Esses três questionamentos permitem ao/a telespectador/a perceber o não dito, ou seja, aquilo que em nenhum momento é enunciado no telejornal, mas é impresso no imaginário coletivo do/a telespectador/a, ou seja, a tal verdade. 

Quando apresentam sobre MANIFESTAÇÕES populares, e nessa lista estão os PROTESTOS de professores/as, estudantes, servidores/as públicos, moradores/as de comunidades e grupos sociais que reivindicam direitos, a grande imprensa tende a chama-los e aos desdobramentos deles decorrentes de CONFUSÃO, principalmente quando os que protestam revidam a violência cometida pelo Estado através da polícia.

As MANIFESTAÇÕES populares e os PROTESTOS contra algo que fere a dignidade humana é um exercício de POLITIZAÇÃO. Só pessoas politizadas, conscientes dos seus direitos e deveres, ou seja, cidadãos de direito e fato são capazes de ir as ruas, protestar e reivindicar do Estado o que lhes são negados. Mas nem sempre a grande imprensa brasileira os concebe assim e produz um discurso desqualificante que criminalizam-nos.

Hoje 30 de dezembro de 2019, assisti a uma reportagem que tratou da aprovação da Reforma da Previdência dos Servidores/as Públicos Municipais da cidade de Campina Grande. O teor da matéria não foi a reforma da previdência municipal em si, mas a MANIFESTAÇÃO, PROTESTO organizado pelos servidores/as públicos municipais dessa cidade que ocuparam a Câmara Municipal por entenderem ser a tal reforma prejudicial as suas vidas futuras. Mas no discurso do telejornal os/as servidores/as promoveram uma CONFUSÃO. 

Assim o direito político dos dos/as servidores/as de manifestar-se contra a aprovação de uma lei que os prejudicará; em poucos minutos, o discurso da imprensa transformou em CONFUSÃO. Na reportagem apresentada, a palavra mais enunciada fora CONFUSÃO, ao invés de POLITIZAÇÃO. Aqueles homens e mulheres que foram à Câmara Municipal de Campina Grande protestar só foram porque são politizados.

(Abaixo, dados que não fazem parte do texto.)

/-- An engine at work: it stops at a fault or a wait, and then nothing of that piece of work has happened. -/
abbrev EngM := StateT State (Except RowStop)
def engStop {α : Type} (r : RowStop) : EngM α := fun _ => .error r
/-- Read bytes at a context's addresses, and write them, as loads and stores of a policy. -/
def engGet (ck : Nat) (pol : Policy) (va : DWord) (n : Nat) : EngM (List Byte) := fun s =>
  let ps := s.pieces ck va n false
  match s.stopOf ps with
  | .go => let s := ps.foldl (fun t p => t.touchVa ck p.va) s; match s.readPieces (s.coreOf ck) pol ps with
    | some r => .ok r
    | none => .error .later
  | r => .error r
def engPut (ck : Nat) (pol : Policy) (va : DWord) (bs : List Byte) : EngM Unit := fun s =>
  let ps := s.pieces ck va bs.length true
  match s.stopOf ps with
  | .go => let s := ps.foldl (fun t p => t.touchVa ck p.va) s; match s.writePieces (s.coreOf ck) pol bs ps with
    | some t => .ok ((), t)
    | none => .error .later
  | r => .error r
/-- One row of a TLD, loads of its policy: its tile bytes and the scales of the tile blocks that begin in it. -/
def State.tldRow (s : State) (j : JobRec) (t : Fin 8) (addr : DWord) (stride rows rb row : Nat) (spoiled : Bool) (pol : Policy) : State :=
  let wk := j.ctx / 32
  let src := addr + BitVec.ofNat 64 (row * stride)
  let ps := s.pieces j.ctx src rb false
  match s.rowStop j false src rb ps with
  | .later => s
  | .wait _ w x => s.pushOnce w x
  | .fault c d a => (((s.spoilTile wk t.val).spoilScl wk t.val).jobTrap j c d a).endJob j.id
  | .go => match (ps.foldl (fun t p => t.touchVa j.ctx p.va) s).readPieces (s.coreOf j.ctx) pol ps with
   | none => s
   | some (bs, s) =>
    let spoiled := spoiled || s.tileBusy j.ctx t.val
    let s := s.taintTile j.ctx t.val
    let s := s.writeTile wk t.val (row * rb) bs j.ctx j.id
    let blocks := (List.range 64).filter fun b => row * rb ≤ 64 * b && 64 * b < (row + 1) * rb
    let s := blocks.foldl (fun u b =>
      let o := 64 * b - row * rb
      match ps.find? fun p => p.off ≤ o && o < p.off + p.n with
      | some p => let x := State.scaleAt u p.place (o - p.off); u.updWg wk fun g => g.setScl t.val b x
      | none => u) s
    if row + 1 < rows then (s.updJob j.id fun j => { j with job := .tld t addr stride rows rb (row + 1) spoiled pol }).push .flagCountDown { id := j.id }
    else (if spoiled then s.spoilTile wk t.val else s).endJob j.id
/-- The bytes that a TST stores, read at issue: unspecified while an operation on the tile or accumulator is in flight for the context (R237, R246) (DEDUCED, log 29). -/
def State.tstBytes (s : State) (ck : Nat) (src : TstSrc) (n : Nat) : List Byte × State :=
  let g := s.wgOf ck
  match src with
  | .tile t _ =>
    let loading := s.jobs.any fun (_, j) => j.ctx / 32 = ck / 32 && (match j.job with | .tld u _ _ _ _ _ _ _ => u = t | _ => false)
    if loading || s.tileBusy ck t.val then s.freeBytes n else ((List.range n).map fun k => g.tile t.val k, s)
  | .acc ac => if s.accBusy ck ac.val then s.freeBytes n else ((List.range (n / 4)).flatMap fun k => bytesLE 4 (g.accAt ac.val k).toNat, s)
def State.tstRow (s : State) (j : JobRec) (data : List Byte) (addr : DWord) (stride rows rb row : Nat) (pol : Policy) : State :=
  let dst := addr + BitVec.ofNat 64 (row * stride)
  let ps := s.pieces j.ctx dst rb true
  match s.rowStop j true dst rb ps with
  | .later => s
  | .wait _ w x => s.pushOnce w x
  | .fault c d a => (s.jobTrap j c d a).endJob j.id
  | .go => match (ps.foldl (fun t p => t.touchVa j.ctx p.va) s).writePieces (s.coreOf j.ctx) pol (data.take rb) ps with
   | none => s
   | some s =>
    if row + 1 < rows then (s.updJob j.id fun j => { j with job := .tst (data.drop rb) addr stride rows rb (row + 1) pol }).push .flagCountDown { id := j.id }
    else s.endJob j.id
/-- Rows of a tile job, one after another, until it ends or must wait. -/
def State.runTile (s : State) (id fuel : Nat) : State :=
  match fuel with
  | 0 => s
  | n + 1 =>
    match s.job id with
    | some j =>
      let t := match j.job with
        | .tld t addr stride rows rb row sp pol => s.tldRow j t addr stride rows rb row sp pol
        | .tst src addr stride rows rb row pol => s.tstRow j src addr stride rows rb row pol
        | _ => s
      if (t.job id).map (·.job) = some j.job then t else t.runTile id n
    | none => s
/-- TWAIT returns (R245): the context may read the results, and takes their flags into its FPSTAT. -/
def State.twaitDone (s : State) (j : JobRec) (ac : Nat) (waits : List Nat) : State :=
  let top := waits.foldl max 0
  let mine := (s.wgOf j.ctx).mdone.filter fun d => d.ac = ac && d.ctx = j.ctx && waits.contains d.id
  let s := s.orFlags j.ctx (mine.foldl (fun m d => m ||| d.fl) 0)
  let s := s.updCtx j.ctx fun c => { c with known := (List.range 4).map fun k => if k = ac then max (nth 0 c.known k) top else nth 0 c.known k }
  let keep (d : MatDone) : Bool := d.fl ≠ 0 || (Tab.keys s.ctxs).any fun k => k / 32 = j.ctx / 32 && nth 0 (s.ctx k).known d.ac < d.id
  let taken (d : MatDone) : MatDone := if d.ctx = j.ctx && waits.contains d.id then { d with fl := 0 } else d
  s.updWg (j.ctx / 32) fun g => { g with mdone := (g.mdone.map taken).filter keep }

Mas no discurso da grande imprensa foram criminalizados.

Assim o telejornal imprimiu no imaginário social dos paraibanos a representação de que toda pessoa que se manifesta e protesta contra os atos dos parlamentares que lhes são prejudiciais faz CONFUSÃO e não POLÍTIZAÇÃO. Cometem crime contra a ordem.

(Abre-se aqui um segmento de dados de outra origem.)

/-- The policy of a stream's reads (R126). -/
def Stream.pol (x : Stream) : Policy := match stGet x.st 501 2 with | 0 => .own | 1 => .wt | 2 => .si | _ => .wi
/-- A load of a stream, of its policy: n bytes, aligned to their number (R39). -/
def strGet (ck : Nat) (pol : Policy) (va : DWord) (n align : Nat) : EngM (List Byte) :=
  match chkSpan va n align with
  | some (c, d, a) => engStop (.fault c d a)
  | none => engGet ck pol va n
def strWord (ck : Nat) (pol : Policy) (va : DWord) : EngM Nat := do pure (ofBytesLE (← strGet ck pol va 4 4))
def malformed {α : Type} (q : Nat) (b : Bool) (lev : Nat) (va : DWord) : EngM α :=
  engStop (.fault 0x40 (q + (if b then 16 else 0) + 32 * lev) va)
/-- DEDUCED, log 52. -/
def badState {α : Type} (q : Nat) (va : DWord) : EngM α := engStop (.fault 0x41 q va)
def readDesc (ck q : Nat) (pol : Policy) (va : DWord) : EngM Desc := do
  let bytes ← strGet ck pol va 128 64
  let d : Desc := { va := va, bytes := bytes }
  if d.ok then pure d else badState q va

/-! ## Elements (R117, R118) -/

/-- An element: its coordinate, its position, and the address of its word. -/
structure Elt where
  (coord pos : Nat) (va : DWord)
  deriving DecidableEq, Repr
/-- The first set bit at or above the cursor of a bitmap fibre, word by word: coordinate and word address. -/
def scanBits (ck : Nat) (pol : Policy) (crd : DWord) (first cur : Nat) (words : List Nat) : EngM (Option (Nat × DWord)) :=
  match words with
  | [] => pure none
  | j :: t => do
    let va := crd + BitVec.ofNat 64 (8 * (first + j))
    let w := ofBytesLE (← strGet ck pol va 8 8)
    match (List.range 64).find? fun k => w.testBit k && cur ≤ 64 * j + k with
    | some k => pure (some (64 * j + k, va))
    | none => scanBits ck pol crd first cur t
/-- Read the element at a fibre's cursor, with its checks; none past the end. -/
def peekElt (ck q : Nat) (x : Stream) (b : Bool) : EngM (Option Elt) := do
  let f := x.fibre b
  let p := fibreAt b
  let cur := x.get32 p.cur
  let par := x.get32 p.par
  let lev := x.lev b
  let spec := specAddr (x.desc b) lev
  let word (va : DWord) (pos : Nat) : EngM (Option Elt) := do
    let c ← strWord ck x.pol va
    pure (some ⟨c, pos, va⟩)
  let e ← match f.kind with
    | .dense => pure (if cur < f.size then some ⟨cur, par * f.size + cur, spec⟩ else none)
    | .compressed => if cur < x.get32 p.fin' then word (f.crd + BitVec.ofNat 64 (4 * cur)) cur else pure none
    | .singleton => if cur = par then word (f.crd + BitVec.ofNat 64 (4 * par)) par else pure none
    | .bitmap => do
      let n := (f.size + 63) / 64
      match ← scanBits ck x.pol f.crd (par * n) cur (iota (cur / 64) (n - cur / 64)) with
      | some (c, va) => pure (some ⟨c, f.base.toNat + x.get32 p.cnt, va⟩)
      | none => pure none
  match e with
  | none => pure none
  | some e =>
    let order : Bool := match f.kind, f.prev with
      | .compressed, some w => if f.o then (if f.u then w.toNat < e.coord else w.toNat ≤ e.coord) else !f.u || e.coord ≠ w.toNat
      | _, _ => true
    if (f.kind ≠ .dense && e.coord ≥ f.size) || !order || e.pos % 2 ^ 32 = 0xFFFFFFFF then malformed q b lev e.va
    else pure (some e)
/-- The cursor moves past an element. -/
def Stream.pass (x : Stream) (b : Bool) (e : Elt) : Stream :=
  let f := x.fibre b
  let p := fibreAt b
  let cur := match f.kind with | .dense | .bitmap => e.coord + 1 | _ => x.get32 p.cur + 1
  let x := (x.set p.cur 32 cur).setFibre b { f with prev := some (BitVec.ofNat 32 e.coord) }
  if f.kind = .bitmap then x.set p.cnt 32 (x.get32 p.cnt + 1) else x

/-- What a stream delivers: a coordinate with its positions (R122). -/
structure Item where
  (coord posA posB : Nat)
  deriving DecidableEq, Repr
def absent : Nat := 0xFFFFFFFF
/-- What a stream's next read brings: an element to deliver, a head that a meet passes over, or the stream's end. -/
inductive Next where
  | item (e : Item)
  | passed
  | done
  deriving DecidableEq, Repr
/-- Whether a fibre has no element left, as far as that can be read. -/
def endsNow (ck q : Nat) (x : Stream) (b : Bool) (s : State) : Bool := match peekElt ck q x b s with | .ok (none, _) => true | _ => false
/-- The next read of a meet: one head is passed over until they agree; the end of either fibre is its end, whatever the other's head holds (R122). -/
def meetNext (ck q : Nat) (x : Stream) : EngM (Stream × Next) := do
  let s ← get
  if endsNow ck q x false s || endsNow ck q x true s then pure (x.set 508 1 1, .done)
  else
    match ← peekElt ck q x false, ← peekElt ck q x true with
    | some a, some b =>
      if a.coord = b.coord then pure ((x.pass false a).pass true b, .item ⟨a.coord, a.pos, b.pos⟩)
      else if a.coord < b.coord then pure (x.pass false a, .passed)
      else pure (x.pass true b, .passed)
    | _, _ => pure (x.set 508 1 1, .done)
/-- The next read of a stream. It reads an element only when it delivers or passes it, never ahead (DESIGN CHOICE, log 117). -/
def nextItem (ck q : Nat) (x : Stream) : EngM (Stream × Next) := do
  if x.exh then pure (x, .done)
  else match x.kind with
    | 2 => meetNext ck q x
    | 3 =>
      match ← peekElt ck q x false, ← peekElt ck q x true with
      | none, none => pure (x.set 508 1 1, .done)
      | some a, none => pure (x.pass false a, .item ⟨a.coord, a.pos, absent⟩)
      | none, some b => pure (x.pass true b, .item ⟨b.coord, absent, b.pos⟩)
      | some a, some b =>
        if a.coord = b.coord then pure ((x.pass false a).pass true b, .item ⟨a.coord, a.pos, b.pos⟩)
        else if a.coord < b.coord then pure (x.pass false a, .item ⟨a.coord, a.pos, absent⟩)
        else pure (x.pass true b, .item ⟨b.coord, absent, b.pos⟩)
    | _ => match ← peekElt ck q x false with
      | some a => pure (x.pass false a, .item ⟨a.coord, a.pos, 0⟩)
      | none => pure (x.set 508 1 1, .done)

/-! ## FBOPEN (R120) -/

/-- Bind a fibre: its descriptor, and POS[p] and POS[p + 1] of a compressed or bitmap level. -/
def openFibre (ck q : Nat) (desc : DWord) (par lev : Nat) (x : Stream) : EngM Stream := do
  let d ← readDesc ck q x.pol desc
  if lev ≥ d.rank then badState q desc
  let spec := d.spec lev
  let f : Fibre := { spec := spec, crd := d.crd lev }
  let pos (k : Nat) : DWord := d.pos lev + BitVec.ofNat 64 (4 * k)
  let put (x : Stream) (cur fin : Nat) (f : Fibre) : Stream := (((x.set 160 32 fin).set 128 32 cur).set 352 32 0).setFibre false f
  match f.kind with
  | .dense =>
    if par * f.size + f.size > 0xFFFFFFFF then malformed q false lev (specAddr desc lev)
    pure (put x 0 f.size f)
  | .singleton => pure (put x par (par + 1) f)
  | k =>
    let lo ← strWord ck x.pol (pos par)
    let hi ← strWord ck x.pol (pos (par + 1))
    if hi < lo then malformed q false lev (pos (par + 1))
    pure (if k = .bitmap then put x 0 f.size { f with base := BitVec.ofNat 32 lo } else put x lo hi f)
def openStream (ck q : Nat) (desc : DWord) (par lev : Nat) (pol : Policy) (scope : Scope) : EngM Unit := do
  let x ← openFibre ck q desc par lev (({} : Stream).set 501 2 pol.code.toNat)
  let x := (((x.set 509 3 1).set 505 2 lev).set 498 3 scope.code.toNat).set 288 32 par
  let x := (x.set 256 32 0xFFFFFFFF).set 0 64 desc.toNat
  modify fun s => s.setStream ck q x

/-! ## FBSKIP, FBSAVE and FBREST (R123, R124) -/

/-- More than the elements that two fibres can hold. -/
def meetFuel : Nat := 2 ^ 33 + 2
/-- Move one cursor to the first element whose coordinate is at least k; true when there is none. Every coordinate passed is read (DEDUCED, log 51). -/
def skipTo (ck q : Nat) (b : Bool) (k : Nat) (x : Stream) (fuel : Nat) : EngM (Stream × Bool) :=
  match fuel with
  | 0 => engStop .later
  | n + 1 =>
    if (x.fibre b).kind = .dense then
      let p := fibreAt b
      let cur := max (x.get32 p.cur) (min k (x.fibre b).size)
      pure (x.set p.cur 32 cur, (x.fibre b).size ≤ cur)
    else do
      match ← peekElt ck q x b with
      | none => pure (if (x.fibre b).kind = .bitmap then x.set (fibreAt b).cur 32 (max (x.get32 (fibreAt b).cur) (x.fibre b).size) else x, true)
      | some e => if e.coord ≥ k then pure (if (x.fibre b).kind = .bitmap then x.set (fibreAt b).cur 32 e.coord else x, false) else skipTo ck q b k (x.pass b e) n
def skipStream (ck q k : Nat) : EngM Unit := do
  let s ← get
  let x := s.stream ck q
  if x.kind = 0 then badState q 0
  if !x.pair && !x.a.o then badState q (x.desc false)
  let (x, ea) ← skipTo ck q false k x meetFuel
  let (x, eb) ← if x.pair then skipTo ck q true k x meetFuel else pure (x, true)
  let x := if (match x.kind with | 2 => ea || eb | _ => ea && eb) then x.set 508 1 1 else x
  modify fun s => s.setStream ck q x
def saveStream (ck q : Nat) (pol : Policy) (va : DWord) : EngM Unit := do
  match chkSpan va 64 64 with
  | some (c, d, a) => engStop (.fault c d a)
  | none => pure ()
  let s ← get
  engPut ck pol va (bytesLE 64 (s.stream ck q).st.toNat)
/-- A fibre of a restored state: its descriptor, read with the stream's own policy, its level, its cursor (DEDUCED, log 116). -/
def restFibre (ck q : Nat) (b : Bool) (x : Stream) (va : DWord) : EngM Stream := do
  let p := fibreAt b
  let d ← readDesc ck q x.pol (x.desc b)
  let lev := x.lev b
  if lev ≥ d.rank then badState q va
  if x.get32 p.fin' < x.get32 p.cur then badState q va
  let f : Fibre := { spec := d.spec lev, crd := d.crd lev }
  if f.kind = .bitmap then
    let lo ← strWord ck x.pol (d.pos lev + BitVec.ofNat 64 (4 * x.get32 p.par))
    pure (x.setFibre b { f with base := BitVec.ofNat 32 lo })
  else pure (x.setFibre b f)
/-- A level and a cursor are checked in the fibres that KIND names: in none of an unbound state, in A alone of a single stream (DEDUCED, log 116). -/
def restStream (ck q : Nat) (pol : Policy) (va : DWord) : EngM Unit := do
  let bs ← strGet ck pol va 64 64
  let x : Stream := { st := BitVec.ofNat 512 (ofBytesLE bs) }
  let fl := stGet x.st 475 4
  if x.kind ≥ 4 || x.st.getLsbD 507 || stGet x.st 498 3 = 7 || stGet x.st 479 3 = 7 || (fl ≥ 12 && fl ≤ 14) || stGet x.st 448 27 ≠ 0 then badState q va
  let x ← if x.kind = 0 then pure x else restFibre ck q false x va
  let x ← if x.pair then restFibre ck q true x va else pure x
  modify fun s => s.setStream ck q x

/-! ## Collectives (R270) -/

/-- Bytes of an element (R270). -/
def collBytes : CollTy → Nat
  | .i32 | .f32 | .b32 => 4
  | .i64 | .b64 => 8
  | .bf16 | .b16 => 2
  | .xsum | .b128 => 16
  | .b8 => 1
/-! ## The descriptor (R271) -/

structure CollDesc where
  (src dst : DWord) (count parts rank rcap : Nat) (cnt ovf : DWord) (ovflen pad : Nat) (stat : DWord)
  deriving DecidableEq, Repr
def CollDesc.of (b : List Byte) : CollDesc :=
  let w (o : Nat) : Nat := ofBytesLE ((b.drop o).take 4)
  let d (o : Nat) : DWord := dwordOfBytes ((b.drop o).take 8)
  { src := d 0, dst := d 8, count := w 0x10, parts := w 0x14, rank := w 0x18, rcap := w 0x1C, cnt := d 0x20, ovf := d 0x28, ovflen := w 0x30
    pad := w 0x34, stat := d 0x38 }
/-- Elements of SRC and of DST. -/
def srcElems (op : CollOp) (count parts : Nat) : Nat := match op with | .allred | .allga => count | .redsc | .alltoall => parts * count
def dstElems (op : CollOp) (count parts rcap : Nat) : Nat := match op with | .allred | .redsc => count | .allga => parts * count | .alltoall => rcap
/-- An area: aligned, and wholly in the global window; else the cause. -/
def areaBad (va : DWord) (n align : Nat) : Option Nat :=
  if va.toNat % align ≠ 0 then some 0x14
  else if windowOf va ≠ .global || va.toNat + n > 0x200000000000000 then some 0x13
  else none
/-- The checks of the fields in their order: offset and cause of the first that fails. -/
def CollDesc.bad (d : CollDesc) (op : CollOp) (es : Nat) : Option (Nat × Nat) :=
  let all := op = .alltoall
  let area (o : Nat) (va : DWord) (n align : Nat) : Option (Nat × Nat) := (areaBad va n align).map fun c => (o, c)
  let when' (b : Bool) (o : Nat) : Option (Nat × Nat) := if b then some (o, 0x02) else none
  (area 0 d.src (srcElems op d.count d.parts * es) 64).or <|
  (area 8 d.dst (dstElems op d.count d.parts d.rcap * es) 64).or <|
  (when' (d.count < 1 || d.count > 0x1000000) 0x10).or <|
  (when' (d.parts = 0) 0x14).or <|
  (when' (d.rank ≥ d.parts) 0x18).or <|
  (when' (!all && d.rcap ≠ 0) 0x1C).or <|
  (when' ((d.cnt ≠ 0) ≠ all) 0x20).or <|
  (if all then area 0x20 d.cnt (4 * d.parts) 4 else none).or <|
  (if all && d.ovf ≠ 0 then area 0x28 d.ovf d.ovflen 64 else none).or <|
  (when' (d.ovflen % es ≠ 0) 0x30).or <|
  (when' (d.pad ≠ 0) 0x34).or <|
  (when' ((d.stat ≠ 0) ≠ all) 0x38).or <|
  (if all then area 0x38 d.stat (8 * d.parts) 64 else none)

O mesmo segmento da imprensa brasileira que produz um discurso que criminaliza os PROTESTOS, MANIFESTAÇÕES e a POLITIZAÇÃO dos/as brasileiros/as contra a reforma da previdência é o mesmo que trata o fato de os franceses, italianos e tantos outros europeus irem as ruas contra as reformas da previdência em seus países como PROTESTOS e MANIFESTAÇÕES POLITICAS.  

No Brasil MANIFESTAÇÃO e PROTESTO POPULAR, não rima com POLITIZAÇÃO, mas com CRIMINALIZAÇÃO.


Por Waldeci Ferreira Chagas -  Doutor em História pela UFPE - Atualmente professor do Departamento de História da UEPB - CAMPUS III - Guarabira.